I Hate My Nose
Sinushacker Inagural Post
If you haven't once thought about chopping off your own nose then this post isn't for you and I suggest you move on.
According to our friends at the Centres For Disease Control and Prevention, nearly 13% of the population have been diagnosed with Sinusitis. Of course this only represents the small percentage of the population that bothers to go visit a doctor. The rest choose to either for it to pass on its own or, as may unfortunate souls are forced, live with it day in and day out for their entire lives. The reality is that Sinusitis is only one of the many nasal afflictions millions of people around the world are tormented with. If you're one of the extreme cases, like it or not, you've been stigmatized. Add in a mild (or extreme) case of Asthma, often associated with the Ige reactions of a sinus sufferer, and you've got yourself a sneezing, coughing, spitting, clogged up mess of a human being.
The Clinical Diagnosis
There are actually numerous officially recognized medical conditions for the various sinus ailments currently tormenting hundreds of millions around the world today. The medical Mafia will very quickly try to officially diagnose you with one of the following conditions and dispense the appropriate prescription-only medication that will provide you with temporary relief and keep you coming back for more.
- Sinusitis (Acute, Chronic, Subaccute)
- Rhinitis (Infectious, Nonallergic, Allergic, Medicamentosa, Atrophic, Sicca, Polypous)
To your typical drug dispensing family physician who has neither the time nor the inclination to explain the difference (or the cause) to us common plebeians, you are often told you either have Hay Fever or a Sinus Infection. Take this piece of paper with my illegible writing on it and get as far away from me as possible; you stuffy drippy nosed freak.
The Conveyor Belt
It is at this point that most people realize they've been placed on a conveyor belt.
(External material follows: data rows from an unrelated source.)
/-- The last byte, with one place left on `crq` and, with `ACK_ALL`, on `ackq`; and a byte before the last. -/
theorem witness_ControlByteAccumulates :
    let s : State := reads 1 { inPayload 0xC0 1 0 s0 with
      params := { tp with ackAll := true }
      crq := List.replicate 3 { seq := 0, op := 0, dest := 0, payload := [] }
      ackq := List.replicate 3 { seq := 0, len := 0 } }
    Reading s 1 [] ∧ s.fsm = .rd ∧ s.hdrOp ≠ s.params.opData ∧ s.dcount + 1 = s.hdrLen ∧
    s.crq.length < s.params.crqDepth ∧ s.ackq.length < s.params.ackqDepth ∧
    (inPayload 0xC0 0xFFFF 0 s0).dcount + 1 ≠ (inPayload 0xC0 0xFFFF 0 s0).hdrLen := by unfold Reading; decide

/-- The payload byte `b` of a data packet in which the de-stuffer is in `d`, one of `len`, with `k` bytes held. -/
def dataState (d : Ds) (b : Byte) (len : Word) (k : Nat) : State :=
  reads b { inPayload 0xD0 len 0 s0 with ds := d, dataOut := List.replicate k 0 }

/-- One place left and one byte out; two places left and two out, at the last byte. -/
theorem witness_DataByteIsDestuffed :
    (ReadingData (dataState .normal 0x41 2 15) .normal 0x41 [] ∧ 15 + (destuff 0xAA .normal 0x41).2.length ≤ tp.dataqDepth) ∧
    (ReadingData (dataState .saw2 0xAA 1 14) .saw2 0xAA [] ∧ 14 + (destuff 0xAA .saw2 0xAA).2.length ≤ tp.dataqDepth) := by
  unfold ReadingData Reading; decide

/-- The last byte with two places left: with the bound off, and with a bound that the request exceeds by one. -/
theorem witness_CompletionRequestsAck :
    let s : State := dataState .normal 0x41 1 14
    let t : State := { s with maxOut := 1, ackq := [{ seq := 0, len := 0 }] }
    (ReadingData s s.ds 0x41 [] ∧ s.dcount + 1 = s.hdrLen ∧ s.dataOut.length + 2 ≤ s.params.dataqDepth ∧ s.maxOut = 0) ∧
    (ReadingData t t.ds 0x41 [] ∧ t.dcount + 1 = t.hdrLen ∧ t.dataOut.length + 2 ≤ t.params.dataqDepth ∧ t.maxOut ≠ 0 ∧
      t.maxOut.toNat < t.ackq.length + 1) ∧
    (∃ u, exec (.rxiByte 0x41) s = .next u) ∧ ∃ u, exec (.rxiByte 0x41) t = .next u :=
  ⟨by unfold ReadingData Reading; decide, by unfold ReadingData Reading; decide, ⟨_, rfl⟩, _, rfl⟩

theorem witness_EofEndsReader : s0.rxLive = true ∧ ({ s0 with rxIn := [.eof, .byte 1] } : State).rxIn = .eof :: [.byte 1] :=
  ⟨rfl, rfl⟩

theorem witness_StoppedReaderIsHeld :
    ({ reads 0x41 s0 with rxLive := false } : State).rxLive = false ∧ ofRxEngine (.rxiByte 0x41) = true ∧
    ofRxEngine .ds1Mark = true := by decide

/-- The last payload byte of a packet of opcode `op` with both queues of a completion full. -/
def fullState (op b : Byte) : State :=
  reads b { inPayload op 1 0 s0 with
    ackq := List.replicate 4 { seq := 0, len := 0 }, crq := List.replicate 4 { seq := 0, op := 0, dest := 0, payload := [] } }

/-- The seventh parameter byte, with two markers withheld and one place left for them. -/
def flushState (b : Byte) : State :=
  reads b { s0 with fsm := .rp, pcount := 6, ds := .saw2, dataOut := List.replicate 15 0 }

/-- The last payload byte of a control packet that is acknowledged too, with no place left for its ACK request. -/
def fullAckAll (b : Byte) : State := { fullState 0xC0 b with params := { tp with ackAll := true } }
You have the sneaking suspicion that your friendly medical practitioner just passed you down the line to the next purveyor of flesh ready to take the next bite out of you. In this case its the pharmacist that is conveniently located in the same building as your doctor and seems to know exactly which medication was prescribed to you without you even handing him that piece of scribble you obtained earlier. Oh sometimes the middleman have a middleman of their own. We refer to them as Specialists who throw crumbs down to other medical personnel such as X-Ray technicians; the utilitarian bricklayers to the elite specialized doctors who arm themselves with scalpels and get paid an exorbitant amount to fix your 'Deviated Septum'. That particular procedure is the running joke among surgeons who know that the procedure fixes exactly nothing but costs insurance companies millions each year. They get to break your nose in the process and leave your face a swollen purple disaster; whether or not its to their amusement is a matter of personal opinion. The conveyor belt is a a bewildering journey designed to take you on a ride of hope and despair and use you as a guinea for the amusement of the medical profession. Oh and of course to profit from your misery.
Enter The Naturopath
Somewhere along your journey a friend of yours suggested you go see a Naturopathic Doctor. Why haven't I heard of these doctors before you asked yourself? They can solve my issues; after all they are the complete opposite of my regular doctor who can't seem to fix anything. You quickly discover that this natural vitamin/supplement doctor isn't free and is in fact rather expensive. You then notice almost as quickly that she (maybe he but most of them are women) doesn't have any diagnostic equipment. I'm sure she will send me somewhere for a blood test or an MRI or something after this initial 'consult' where she just spent 2 hours asking me questions about my medial history. Nope. No blood test, no MRI. Hmmm... maybe next visit? Turns out the medical mafia refuses to grant Naturopathic doctors access to their fancy diagnostic equipment. At this point you feel like your kid brother begged you to play monopoly until you relented then he handed you the thimble and claimed dibs on being the banker.
Your Leaky Gut
Leaky Gut Syndrome is the favourite go-to diagnoses of equipment-less Naturopaths everywhere. The elegant simplicity and common sense diagnosis is hard to argue with. In simple terms you have holes in your small intestine and undigested food particles sneak into your bloodstream which your body recognizes as foreign invaders and triggers a response. For us 'nose' types the response is histamine and mucus. I said hard to argue with but not impossible. Everywhere I look these days I see nothing but people that are absolute physical disasters eating total garbage. If I have holes in my gut their gut must be one gigantic Cygnus X-1. Yet they can breath through their nose just fine and only need a tissue to wipe the BBQ sauce from their mouth. There are many holes in this diagnosis (pun intended) but I believe it is one of your problems and warrants detailed analysis (and a course of action) in a future post.
You're Not Alone
I hate when people say that to try and comfort me. The reality of your itchy dripping nose is that most of your friends have a nose that functions just fine and they never seem to scratch, blow, or wipe. You are alone! At least among your own circle of friends and co-workers. Follow me on this journey towards nasal clarity and an overall health transformation you didn't think was possible. In future posts I outline steps you can take including some rather insane biohacks that you would never remotely consider trying. That was then and this is now and you hate your nose and so do I.
Stay tuned...
i used to be always sickly. i had allergies, i got colds and or flu at minimum twice a year. when i lived in massachsetts i got a cold, one winter that lasted 9 weeks. years later, living in washington state, i ended up with cancer, prostate and lymphoma. i refused treatment after seeing what it did to my brother. i found my own methods. five years later, no cancer, no relapse, my sinus trouble is gone. i haven't been sick in 5 years, no cold, no flu, no more gut problems, no more brain fog. my diet is a little more restrictive but it is better than being dead. there are answers. people who have been trained are usually rather narrow. seek and ye shall find. this is the age of information. we just have to find the correct bit. cheers.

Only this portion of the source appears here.